Revision as of 01:57, 5 August 2009

CHRIS NOTES

KAI Comments:

+ Is the discussion of Austrailian copyright in databases properly included in the discussion of neighboring rights? The write up makes it sound like it's a true "copyright," rather than a neighboring right.

+ eIFL takes issue with this sentence -- See, for example, Article 5, Section 3 of the EU Copyright Directive, which provides 15 specific exceptions that member countries can enact, as well as one exception member countries are required to enact. -- eIFL asserts that there are actually 21 exceptions enumerated. Their count seems to include the exceptions in Article 5, Section 2. The exceptions in Section 2 only apply to rights under Article 2, while Section 3 applies to rights under Articles 2 and 3. Is it misleading to discuss the exceptions in Section 3, but not those in Section 2? They do have a point that the exception for libraries, which is included in Section 2, would seem to be particularly relevant for this course.
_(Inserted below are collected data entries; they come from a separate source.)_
/-- A taken copy as its cluster's engine holds it: its elements in an order that no rule gives, from the cycle that leaves time for
its bytes before it is due (R175, R176; notes/assumptions/47). -/
def CopyRun.begin (r : CopyRun) (tag due total rc : Nat) : CopyRun :=
  { r with elems := freeOrder (Config.copyOrder tag) r.elems, due := due, from_ := due - (total + rc - 1) / rc }
/-- Bytes of a copy, and does it reach a peer? -/
def pieceBytes (l : List (Nat × Nat)) : Nat := l.foldl (fun n p => n + p.2) 0
def CopyRun.total (r : CopyRun) : Nat := r.elems.foldl (fun n e => n + pieceBytes e.1) 0
def CopyRun.far (r : CopyRun) : Bool := r.elems.any fun e => farPieces e.1 || farPieces e.2
/-- The first locations of a copy's source and destination, whose distances its promise takes (R176; notes/assumptions/84). -/
def CopyRun.ends (r : CopyRun) : Nat × Nat :=
  let e := r.elems.headD ([], [])
  ((e.1.headD (0, 0)).1, (e.2.headD (0, 0)).1)
/-- The promise of a copy, which a replay takes from its log (R176, R242). -/
def State.promised (s : State) (c : CtxId) (id due : Nat) : Nat :=
  match s.logNext c.core.pyl with
  | some (w, v) => if w = logWord c.place 15 ∧ v % 65536 = id % 65536 ∧ s.cyc ≤ v / 65536 then v / 65536 else due
  | none => due
/-- Must a copy wait to complete until another one of its cluster has, by the log of a replay (R242)? -/
def State.copyWaits (s : State) (k : Nat) (r : CopyRun) : Bool :=
  match s.logNext r.ctx.core.pyl with
  | some (w, v) => bits w 31 24 == 14 && !(w == logWord r.ctx.place 14 && v % 65536 == r.id % 65536) &&
      (s.cluster k).copies.any fun q => w == logWord q.ctx.place 14 && v % 65536 == q.id % 65536
  | none => false
/-- CP_GO: a read of `cp.go` (R175, R176; notes/assumptions/84): the identifier it returns, `cp.due`, and the copy in the cluster's engine. -/
def State.cpGo (s : State) (c : CtxId) : State × Nat :=
  let x := s.ctx c
  let id := (x.cpId + 1).toNat
  let s := s.setCtx c { x with cpId := x.cpId + 1, cpDue := 0 }
  let cp (n : Nat) := (Tab.get x.cp n 0).toNat
  match s.copyTake c (s.spaceOf c) id cp with
  | .error d => (s.pendAsync c { cause := 33, detail := d, val := id }, id)
  | .ok (t, r) =>
    let k := c.core.cluster
    let cl := t.cluster k
    let r := { r with eid := t.nextId, behind := t.engineNow c }
    let tag := t.free
    let t : State := { t.fresh with free := t.free + 1 }
    if r.far then (t.setCluster k { cl with copies := cl.copies ++ [r.begin tag 0 0 cl.rc] }, id)
    else
      let total := r.total
      let ls := t.latTo c (cp 512) r.ends.1
      let ld := t.latTo c (cp 513) r.ends.2
      let due := t.promised c id (max t.cyc cl.prevDue + ls + (total + cl.rc - 1) / cl.rc + ld)
      let r := r.begin tag due total cl.rc
      let t := t.setCluster k { cl with copies := cl.copies ++ [r], prevDue := due }
      let t := t.setCtx c { t.ctx c with cpDue := Word.ofN due }
      let a : Arg := { ctx := c, ns := [k, r.eid] }
      let t := (t.at_ r.from_ .copyComplete a).at_ due .promiseMissed a
      (t.record c.core.pyl (t.core c.core).sstep.toNat c.place 15 (id + due * 65536), id)

/-- May a copy move: its context's earlier accesses are performed, and the engine commands before it that it overlaps have ended? -/
def State.copyReady (s : State) (r : CopyRun) : Bool :=
  !(s.flight.any fun f => r.after.contains f.id && !f.performed) && s.engineClear r.ctx r.foot r.behind
/-- Replace a copy of a cluster. -/
def State.setCopy (s : State) (k : Nat) (r : CopyRun) : State :=
  let cl := s.cluster k
  s.setCluster k { cl with copies := cl.copies.map fun q => if q.eid = r.eid then r else q }
/-- A copy has ended. -/
def State.copyEnd (s : State) (k : Nat) (r : CopyRun) : State :=
  let cl := s.cluster k
  let s := s.setCluster k { cl with copies := cl.copies.filter (·.eid != r.eid), copiesDone := cl.copiesDone + 1 }
  match r.job with
  | some (p, n) => s.after 0 .copyJobTake { ns := [p, n] }
  | none => s
/-- The running copy fails (R433): 6 poison in the source, 7 a cluster that has failed to wake, 8 a peer failure. -/
def State.copyFail (s : State) (k : Nat) (r : CopyRun) (detail : Nat) : State :=
  (s.copyEnd k r).pendAsync r.ctx { cause := 33, detail := detail, val := r.id }
/-- A peer's answers, while a port carries them (R234). -/
def State.answers (s : State) (key : Nat) (peer : List Nat) : List Nat := if s.carried (peerOf key) then peer else []
/-- The next access of a copy (R175): the read of its first element, its write, or the stamp with its mark (R398). `peer` holds the
peers' answers to the accesses to come; one without an answer has failed. A fresh read does not wait on an empty row
(notes/assumptions/84). -/
def State.copyStep (s : State) (k : Nat) (r : CopyRun) (peer : List Nat) : State :=
  let go (s : State) (t : Nat) (peer : List Nat) : State := s.at_ (max s.cyc t) .copyComplete { ctx := r.ctx, ns := [k, r.eid] ++ peer }
  let once (ps : List (Nat × Nat)) (f : State → State) : State :=
    match s.reach r.ctx ps with
    | .go t => f t
    | .wait t n => t.after n .copyComplete s.arg
    | .never => s
    | .hole => s.copyFail k r 7
  match r.got, r.elems with
  | none, (src, _) :: _ =>
    if farPieces src then
      match s.answers ((src.headD (0, 0)).1) peer with
      | v :: rest => go (s.setCopy k { r with got := some v }) 0 rest
      | [] => s.copyFail k r 8
    else once src fun t =>
      match t.poisonIn src with
      | some u => (t.countPoison u).copyFail k r 6
      | none => go (t.setCopy k { r with got := some (t.rdPieces src) }) 0 peer
  | some v, (src, dst) :: rest =>
    let r' := { r with got := none, elems := rest, moved := r.moved + pieceBytes src }
    let t := if rest.isEmpty then r.due else r.from_ + r'.moved / (s.cluster k).rc
    if farPieces dst then
      match s.answers ((dst.headD (0, 0)).1) peer with
      | _ :: rest => go (s.setCopy k r') t rest
      | [] => s.copyFail k r 8
    else match dst.findSome? fun p => s.holdOf p.1 p.2 with
      | some mid => s.holdWrite mid .copyComplete
      | none => once dst fun u => go ((u.wrPieces r.ctx dst v).setCopy k r') t peer
  | _, [] =>
    let end_ (s : State) : State :=
      let u := r.ctx.core
      (s.copyEnd k r).record u.pyl (s.core u).sstep.toNat r.ctx.place 14 (r.id + (s.cluster k).copiesDone * 65536)
    match r.stamp with
    | none => end_ s
    | some (key, v) =>
      match s.holdOf key 8 with
      | some mid => s.holdWrite mid .copyComplete
      | none => once [(key, 8)] fun t =>
        let t := (t.fireWatch key 8 255 true).wrEngine r.ctx key 8 v 255
        end_ { t with marks := key :: t.marks }
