-- ==== Sys2Proof/Machine/Task.lean ====
section
/-! DEFINITION. Anchored tasks (05_anchored_tasks R106 to R134, R139; 14_isa_memory R365 to R371; 17_ordering_across R401,
R402; 22_faults_memory R442 to R445): queues of a home, what a home does in one cycle, the task words and their messages. -/

namespace Sys2Proof.Machine

/-! ### Descriptors (R106 to R109) -/

def Task.word (t : Task) (i : Nat) : Nat := t.desc.getD i 0
def Task.len8 (t : Task) : Nat := bits (t.word 0) 59 48
def Task.snap (t : Task) : Bool := bits (t.word 0) 61 60 == 1
def Task.noNear (t : Task) : Bool := bit (t.word 1) 6
def Task.due (t : Task) : Nat := t.word 6
/-- Urgent whenever it is ready (R118). -/
def Task.always (t : Task) : Bool := bit (t.word 0) 62 || t.noNear
/-- Do two tasks' ranges share a byte (R109)? -/
def Task.overlaps (t u : Task) : Bool := decide (t.pa < u.pa + 8 * u.len8) && decide (u.pa < t.pa + 8 * t.len8)
def Task.far (t : Task) : Bool := match t.st with
  | .far _ => true
  | _ => false
def Task.inFlight (t : Task) : Bool := t.st == .near || t.far

/-! ### Queues -/

def State.queue (s : State) (h q : Nat) : Queue := Tab.get (s.home h).queues q {}
def State.setQueue (s : State) (h q : Nat) (x : Queue) : State :=
  s.setHome h { s.home h with queues := Tab.set (s.home h).queues q x }
def Queue.task (x : Queue) (seq : Nat) : Option Task := x.tasks.find? (·.seq == seq)
def Queue.setTask (x : Queue) (t : Task) : Queue := { x with tasks := x.tasks.map fun u => if u.seq = t.seq then t else u }
/-- The ready tasks that are not taken, and their number (R113). -/
def Queue.ready (x : Queue) : List Task := x.tasks.filter (·.st == .ready)
def Queue.depth (x : Queue) : Nat := x.ready.length
/-- Tasks in flight at a home, of every queue. -/
def Home.flying (m : Home) : List Task := m.queues.flatMap fun e => e.2.tasks.filter (·.inFlight)
/-- Far tasks in SNAP mode: their ranges are lent (R122). -/
def Home.lent (m : Home) : List Task := m.flying.filter fun t => t.far && t.snap
/-- The task of least key, the lower sequence number on a tie. -/
def leastTask (key : Task → Int) (l : List Task) : Option Task :=
  l.foldl (fun b t => match b with
    | none => some t
    | some u => if key t < key u || (key t == key u && decide (t.seq < u.seq)) then some t else b) none
/-- Effective due (R119). -/
def Queue.effDue (x : Queue) (t : Task) : Int := if t.always then 0 else (t.due : Int) - x.lead
/-- Has the time come at which a task is urgent (R118)? -/
def Queue.isDue (x : Queue) (t : Task) (cyc : Nat) : Bool := t.always || (t.due != 0 && decide (t.due ≤ cyc + x.lead))

/-! ### The order of one cycle (R371) -/

/-- Place of a step in its home's cycle: what makes tasks ready or ends jobs, steals, changes of membership, QINFO. -/
def taskClass : Instr → Nat
  | .tpostArrival => 1 | .counterReport => 1 | .counterReadAnswer => 1 | .taskUrgentDue => 1 | .watchReread => 1
  | .pierJobEnd => 1 | .pcallAccept => 1 | .tretArrival => 1
  | .tstealArrival => 3
  | .tjoinArrival => 4 | .tleaveArrival => 4
  | .qinfoArrival => 6
  | _ => 0
/-- Is an access or an engine about to reach a home's registered counters in this cycle, so that its report, which takes no time at the
counter's own home, is still to come (R111, R371)? -/
def State.reportSoon (s : State) (h : Nat) : Bool :=
  (s.home h).regs.any (·.home == some h) && s.agenda.any fun e => decide (e.1 ≤ s.cyc) && s.reaches h none e.2.1 e.2.2
/-- Is a step of a class up to `hi` due at a home in this cycle? -/
def State.homeDue (s : State) (h hi : Nat) : Bool := s.agenda.any fun e =>
  decide (e.1 ≤ s.cyc) && decide (1 ≤ taskClass e.2.1) && decide (taskClass e.2.1 ≤ hi) && e.2.2.ns.headD 0 == h

/-- Steps of one class that meet at a queue of a home, of other contexts than one: which comes first is open (R399, R371). -/
def taskMeets (h q cls : Nat) (c : CtxId) (i : Instr) (a : Arg) : Bool :=
  taskClass i == cls && !(i == .pierJobEnd) && !(i == .tretArrival) && a.ns.headD 0 == h && a.ns.getD 1 0 == q && a.ctx != c
/-- The value of a QUEUE cause (R443), and of the record of such a meeting. -/
def queueVal (h q : Nat) : Nat := q + 64 * h
/-- Does a replay's log put another context's step before this one (R242)? -/
def State.taskYields (s : State) (c : CtxId) (h q cls : Nat) : Bool := 
  (s.agenda.any fun e => decide (e.1 ≤ s.cyc) && taskMeets h q cls c e.2.1 e.2.2) && s.logOther c.core.pyl c
/-- A task message that has met others of its class at its queue is logged (R242, R399). -/
def State.taskLog (s : State) (c : CtxId) (h q cls : Nat) : State :=
  if s.agenda.any fun e => decide (e.1 ≤ s.cyc) && taskMeets h q cls c e.2.1 e.2.2 then
    s.record c.core.pyl (s.core c.core).sstep.toNat c.place 13 (queueVal h q) else s

/-! ### The pier takes work (R114, R115) -/

/-- May the pier run a task now (R115)? -/
def Home.eligible (m : Home) (t : Task) : Bool := t.st == .ready && !t.noNear && !(m.lent.any t.overlaps)
/-- The next task by round robin after the queue last served: queue and task. After reset it begins at queue 0, which no rule says
(notes/assumptions/70). -/
def State.nextTask (s : State) (h : Nat) : Option (Nat × Task) :=
  let m := s.home h
  (upFrom 1 64).findSome? fun j =>
    let q := (m.lastQueue + j) % 64
    (leastTask (fun t => (t.seq : Int)) ((s.queue h q).tasks.filter m.eligible)).map (q, ·)
/-- What the job in a pier works on. -/
def State.pierJob (s : State) (h : Nat) : Option PierJob :=
  match (s.home h).job with
  | none => none
  | some (.call p) => some { ctx := p.ctx, asid := p.asid, va := p.va, pa := p.pa, len8 := p.len8, entry := p.entry, args := p.args }
  | some (.task q seq) => ((s.queue h q).task seq).map fun t =>
      { ctx := t.poster, asid := t.asid, va := bits (t.word 0) 47 0, pa := t.pa, len8 := t.len8, entry := t.word 1 % 64, args := [t.word 3, t.word 4, t.word 5] }
/-- The pier begins a job. -/
def State.pierBegin (s : State) (h : Nat) (j : Job) (isTask : Bool) (cycles : Nat) : State :=
  let m := s.home h
  let id := s.nextId
  let s := (s.setHome h { m with job := some j, jobId := id, lastTask := isTask, jobPos := 0, jobEnd := s.cyc + cycles, jobArrs := [],
                                 jobData := 0 }).fresh
  match s.pierJob h with
  | some w => s.pierNext h w
  | none => s
/-- An idle pier takes a task or a call (R115); not under QUIESCE (R135), nor in minimal mode (R233). -/
def State.pierTake (s : State) (h : Nat) : State :=
  let m := s.home h
  if m.job.isSome ∨ s.ctl (homeBlock h + 2048) % 2 = 1 ∨ s.homeDue h 1 ∨ s.minimal.isSome then s
  else match if m.lastTask && !m.calls.isEmpty then none else s.nextTask h with
    | some (q, t) =>
      let s := s.setQueue h q ((s.queue h q).setTask { t with st := .near, counted := false })
      let s := s.setHome h { s.home h with lastQueue := q }
      s.pierBegin h (.task q t.seq) true (s.pierCycles h t.pa (t.word 1 % 64) t.len8)
    | none => match m.calls with
      | p :: rest => (s.setHome h { m with calls := rest }).pierBegin h (.call p) false (s.pierCycles h p.pa p.entry p.len8)
      | [] => s

/-! ### Offers (R117, R118) -/

/-- The member that the next offer goes to: join order, round robin after the last, members with an offer passed over. -/
def Queue.nextMember (x : Queue) : Option Member :=
  let i := (x.members.findIdx? fun m => some m.ctx == x.lastOffer).elim 0 (· + 1)
  (x.members.drop i ++ x.members.take i).find? (!·.outstanding)
/-- Offers of a queue, one after another. DEDUCED: the urgent task that an offer is sent for is the one of least effective due. -/
def State.offer (s : State) (h q : Nat) : Nat → State
  | 0 => s
  | n + 1 =>
    let x := s.queue h q
    let urg := x.ready.filter (·.counted)
    let out := (x.members.filter (·.outstanding)).length
    match x.nextMember with
    | none => s
    | some m =>
      if x.depth > x.thr + out ∨ ¬ urg.isEmpty then
        let x := { x with members := x.members.map fun k => if k.ctx = m.ctx then { k with outstanding := true } else k,
                          lastOffer := some m.ctx }
        let x := match leastTask x.effDue urg with
          | some t => x.setTask { t with counted := false }
          | none => x
        ((s.setQueue h q x).after (latHome m.ctx.core h / 2) .offerArrival { ctx := m.ctx, ns := [h, q] }).offer h q n
      else s
/-- The end of a home's cycle (R371): the pier, then the offers, each once what comes before it has been done. Every step of a home that
may be such a thing ends with it (R114). -/
def State.homeTick (s : State) (h : Nat) : State :=
  if s.reportSoon h then s.after 0 .pierJobEnd { ns := [h, 0, 3] } else
  let s := s.pierTake h
  if s.homeDue h 4 then s
  else (s.home h).queues.foldl (fun s e => s.offer h e.1 e.2.members.length) s

/-! ### Readiness (R111, R113, R118) -/

/-- Counters that no waiting task of a home names any more leave its watch table and their own homes. -/
def State.watchClear (s : State) (h : Nat) : State :=
  let m := s.home h
  let named := m.queues.flatMap fun e => (e.2.tasks.filter fun t => t.st == .pending || t.st == .reading).flatMap fun t => t.deps.map (·.1)
  let gone := m.watch.filter fun pa => !named.contains pa
  let s := s.setHome h { m with watch := m.watch.filter (named.contains ·) }
  gone.foldl (fun s pa =>
    let g := homeOf pa
    s.setHome g { s.home g with regs := (s.home g).regs.filter fun r => !(r.pa == pa && r.home == some h) }) s
/-- A task becomes ready (R113), and urgent now or when its time comes (R118). -/
def State.makeReady (s : State) (h q : Nat) (t : Task) : State :=
  let x := s.queue h q
  let due := x.isDue t s.cyc
  let s := (s.setQueue h q (x.setTask { t with st := .ready, urgent := due, counted := due })).watchClear h
  if due ∨ t.due = 0 then s else s.at_ (t.due - x.lead) .taskUrgentDue { ns := [h, q, t.seq] }
/-- A waiting task is judged by what its home knows of its counters (R111). -/
def State.judge (s : State) (h q seq : Nat) : State :=
  match (s.queue h q).task seq with
  | none => s
  | some t =>
    if (t.st != .reading && t.st != .pending) || t.reads != 0 then s
    else if t.deps.all (·.2.2) then s.makeReady h q t
    else s.setQueue h q ((s.queue h q).setTask { t with st := .pending })
/-- A counter is put into the watch table where it has room (R111). -/
def State.watchAdd (s : State) (h pa : Nat) : State :=
  let m := s.home h
  if m.watch.contains pa ∨ m.watch.length ≥ 1024 then s else s.setHome h { m with watch := m.watch ++ [pa] }
/-- The counters of a task are read: a message to the home of each (R402). -/
def State.readCounters (s : State) (h q : Nat) (t : Task) : State :=
  let s := t.deps.foldl (fun s d => s.watchAdd h d.1) s
  let s := (t.deps.zip (upFrom 0 4)).foldl (fun s d =>
    s.after (hop h (homeOf d.1.1)) .counterReadAnswer { ctx := t.poster, ns := [h, q, t.seq, d.2, 0, 0] }) s
  let waits := s.agenda.any fun e => match e.2.1 with
    | .watchReread => e.2.2.ns.headD 0 == h
    | _ => false
  if waits ∨ t.deps.all fun d => (s.home h).watch.contains d.1 then s else s.after 4096 .watchReread { ns := [h] }
/-- A task takes a slot: it is ready at once when it names no counter, else its counters are read (R111). -/
def State.enterTask (s : State) (h q : Nat) (t : Task) : State :=
  let x := s.queue h q
  let s := s.setQueue h q { x with tasks := x.tasks ++ [{ t with st := .reading, reads := t.deps.length }] }
  if t.deps.isEmpty then s.judge h q t.seq else s.readCounters h q t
+ In the discussion of the first sale doctrine, eIFL takes issue with the fact that the only limitations to this doctrine discussed are limitations on the rental of copyrighted works. I don't know this area well enough to know if countries have enacted limitations on lending copyrighted works. If so, we should probably mention them.

+ eIFL wants a discussion of the relative merits for libraries of general versus specific limitations. I'm not sure exactly what should be said about that. Presumably, specific limitations would have the benefit of providing clear guidance, while general limitations would have the benefit of potentially allowing for a broader range of uses. But I'm not sure if there are other costs/benefits of the two approaches that I'm missing.

+ Fair use/fair dealing would seem to merit more than a two sentence discussion. I could draft something if it would be useful.

+ eIFL takes issue with including a discusion of the public lending right in the discussion of library exceptions, on the grounds that its inclusion may legitimate calls for a treaty on the issue. While I understand the concern, it seems that omitting a discussion of the public lending right would detract from providing a comprehensive discussion of library exceptions.

+ The discussion question - If Angela wants to reuse entire works, but she also wants to translate excerpts of the works and comment on them, will such a usage be considered as non-substantial? - seems to conflate three separate issues: the amount of the work copied, the creation of derrivative works, and the reproduction of material for comment. That seems like a lot to unpack in one quesiton.